Bäche in den Alpen oder am Alpenrand sind stark durch die dort herrschenden klimatischen Bedingungen beeinflusst. Bedingt durch die Höhenlage werden die Niederschläge in den Wintermonaten in Form von Eis und Schnee gebunden, dadurch kann es zu sehr niedrigen Wasserständen, in Extremfällen sogar Austrocknungen, kommen. Der Zeitpunkt der Schneeschmelze in den Alpen ist vergleichsweise spät, so dass in alpinen Bächen erst in den Sommermonaten hohe Wasserstände durch Schmelzwasser auftreten. Fallen Niederschläge und Schneeschmelze zusammen, kann es zu starken Hochwassern kommen. In den Alpen und am Alpennordrand sind die Niederschläge generell sehr hoch und auch dies kann ebenfalls zu Extremabflüssen führen.

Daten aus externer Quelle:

/-- A message's values taken by one MSG axis (R103): the position counts the increase of the distance whatever
    the direction, which gives the speed its sign; before any valid direction that is forward (log entry 76). -/
def Block.msgSample (b : Block) (a : Nat) (speed : Nat) (distance : Nat) (direction : BitVec 2)
    (at_ : Nat) : Block :=
  let x := b.axis a
  let known := direction == 0 || direction == 1
  let ahead := if known then (direction == 1) != b.flag .AXIS_CFG a 8 else x.dir.getD (!b.flag .AXIS_CFG a 8)
  let sgn : Int := if ahead then 1 else -1
  let d : Int := if x.sampled then ((distance : Int) - x.prevField) % distanceRange else 0
  let b1 := (b.jumpAxis a (if b.flag .AXIS_CFG a 8 then -d else d) at_).divideCount a d.natAbs at_
  b1.modAxis a (fun y => { y with
    prevField := distance, sampled := true, sensorLost := false, dirUnknown := !known
    dir := some ahead, msgSpeed := sgn * (speed * 1000), lastMsg := b.now at_
    lastCount := if d = 0 then y.lastCount else b.now at_
    stop := y.stop && d == 0 })

/-- TRACTOR_SPEED_MSG (R103): direction 0 reverse, 1 forward, 2 error, 3 not available. -/
def execTractorSpeedMsg (ground : Bool) (source : Byte) (speed : BitVec 16) (distance : Word)
    (direction : BitVec 2) (at_ : Nat) : State → Host.Outcome State Fault Refusal :=
  lift (fun b =>
    let sa := b.fld .MSG_CFG 0 23 16
    if !b.flag .CANB_CFG 0 0 ∨ (sa ≠ 255 ∧ sa ≠ source.toNat) ∨ 0xFE00 ≤ speed.toNat then b
    else
      let axes := b.msgAxes ground
      let back := axes.filter (fun a => (b.axis a).sensorLost)
      let b1 := axes.foldl
        (fun acc a => acc.msgSample a speed.toNat distance.toNat direction at_) b
      let b2 := b1.modFb (fun x => { x with
        msgForward := if direction = 1 then some true else if direction = 0 then some false
                      else x.msgForward })
      b2.raiseItems 34 2 0 (back.map unitAxis) at_ b2.sensorsLost)

/-- MSG_TIMEOUT (R103): no valid message for MSG_CFG.TMO. -/
def execMsgTimeout (ground : Bool) (at_ : Nat) : State → Host.Outcome State Fault Refusal :=
  lift (fun b =>
    let lost := (b.msgAxes ground).filter (fun a =>
      !(b.axis a).sensorLost
        && decide (b.fld .MSG_CFG 0 15 0 * 1000000 ≤ b.now at_ - (b.axis a).lastMsg))
    let b1 := lost.foldl (fun acc a => acc.modAxis a (fun x => { x with
      sensorLost := true, msgSpeed := 0 })) b
    b1.raiseItems 34 1 0 (lost.map unitAxis) at_)

/-! ### Speed outputs (R101, R102) -/

/-- The pins without a unit are in the safe state: from a reset entry to the first COMMIT, and after a safe state of
    Vigil's own (R396, R408, log entry 83). -/
def Block.pinsSafe (b : Block) : Bool := b.vig.starting || b.vig.safePins

/-- The level of pass-through output `p` at the instant `at_` (R102), low in the safe state (R408). -/
def Block.ptLevel (b : Block) (p : Nat) (at_ : Nat) : Bool :=
  let inv := b.flag .PT_CFG p 2
  if b.pinsSafe then false
  else match b.fld .PT_CFG p 1 0 with
  | 1 => levelOf b.eng.fb.levels (b.fld .PT_CFG p 13 8) != inv
  | 2 => decide (b.now at_ < (nth b.eng.fb.pts p {}).pulseEnd) != inv
  | _ => inv

/-- The speed that GSPD_OUT follows, in um/s, when its source is valid and at least OUT_MIN (R101):
    `poseSpeed` is the pose unit's forward speed when it is valid. -/
def Block.gspdSpeed (b : Block) (poseSpeed : Option Int) : Nat :=
  let src := b.fld .GSPD_CFG 0 13 8
  let v : Nat :=
    if src < 32 then (if (b.axisSeen src).valid then (b.axisSeen src).speed.natAbs else 0)
    else if src = 32 then (poseSpeed.getD 0).natAbs else 0
  if v < b.fld .GSPD_CFG 0 31 16 * 1000 then 0 else v

/-- The distance accumulator of GSPD_OUT at the instant `at_`: it advances every 10 ns at the speed published last
    (R101). -/
def Block.gspdDistance (b : Block) (at_ : Nat) : Nat :=
  let x := b.eng.fb
  x.gspdAcc + x.gspdV * ((b.now at_ - x.gspdAt) / 10 * 10)

/-- GSPD_OUT takes up the speed published at the instant `at_`: 20 kHz at most (R101). -/
def Block.gspdTake (b : Block) (poseSpeed : Option Int) (at_ : Nat) : Block :=
  let v := min (b.gspdSpeed poseSpeed) 153846153
  b.modFb (fun x => { x with
    gspdAcc := b.gspdDistance at_, gspdAt := b.now at_, gspdV := v, gspdFreq := v * 13 / 1000 })

/-- The level of GSPD_OUT at the instant `at_`: one period for each 1/130 m (R101), low in the safe state (R408). -/
def Block.gspdLevel (b : Block) (at_ : Nat) : Bool :=
  !b.pinsSafe && b.fld .GSPD_CFG 0 13 8 != 63
    && decide (500000000000000 ≤ b.gspdDistance at_ * 130 % 1000000000000000)

/-- The feedback part of CAPTURE at a Tick edge: every axis latches (R92). -/
def Block.latchFeedback (b : Block) : Block :=
  let b1 := (List.range 32).foldl (fun acc a => acc.latchAxis a) b
  b1.modFb (fun x => { x with latched := x.levels, vrLatched := x.vrPeak })

end Sys2Proof.Machine
end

In alpinen Bächen ist die Wassertemperatur meist niedrig, Sauerstoffgehalt und Fließgeschwindigkeit hoch. Das Bachbett hat gröbere Substrate - meist Steine und Blöcke. Phasenweise kann der alpine Bach auch über reine Felsflächen fließen.

Die Tierartengemeinschaft in den alpinen Bächen ist sehr artenreich und sehr anspruchsvoll, d.h. viele Arten benötigen genau diese Bedingungen und können in anderen Lebensräumen nicht überleben. Vornehmlich handelt es sich um Wasserinsekten aus den Gruppen Eintagsfliegen, Steinfliegen, Köcherfliegen und Wasserkäfer, wobei die Gemeinschaft generell strömungsliebend ist und ihre Nahrung aus dem Wasser filtriert. Aufgrund des geringen Wasserkörpers und den speziellen Bedingungen ist die Fischgemeinschaft in diesem Lebensraum nicht sehr umfangreich ausgeprägt. Fische können - z.B. bei sehr starkem Gefälle - ganz fehlen, ansonsten sind z.B. Groppe und Bachforelle typische Arten.

Verbreitung

Alpine Bäche finden sich noch zahlreich in den Deutschen Alpen.

Gefährdung

Alle Fließgewässer sind durch Eingriffe in Abflussverhalten und Geschiebefracht sowie durch Stoffeinträge gefährdet. Dies kann durch Längs- und Querverbauungen in Form von Dämmen, Stauwehren oder Uferbefestigungen geschehen; auch unmittelbare Substratentnahme (Kies, Schotter) kann ein Problem darstellen. Selbstverständlich wirken sich auch Verrohrungen und Befestigungen des Flussbettes auf die Lebensgemeinschaften aus.

Bei Belastungen von Fließgewässern muss man sich immer vor Augen führen, dass die Folgen nicht auf den Ort des Ereignisses begrenzt bleiben, sondern quasi alle weiteren Abschnitte flussabwärts betroffen sind. Ein Giftunfall im Oberlauf kann die Artengemeinschaft im gesammten Fluss abtöten und Änderungen an der Geschiebefracht wirken sich noch dutzende von Kilometern weiter flussabwärts negativ aus.

Im Fall von alpinen Bächen - sofern sie in den hohen noch nicht besiedelten Bereichen liegen - sind Beeinträchtigungen noch vergleichsweise gering anzutreffen und man findet noch häufiger Abschnitte in denen die Artengemeinschaften typisch ausgeprägt sein. Für den Lebensraumtyp ist keine Pflege erforderlich. Es gilt die natürliche Fließgewässerdynamik uneingeschränkt zu erhalten, d.h. natürliche Wasserstandsschwankungen und auch Extremereignisse wie "Jahrhunterhochwasser".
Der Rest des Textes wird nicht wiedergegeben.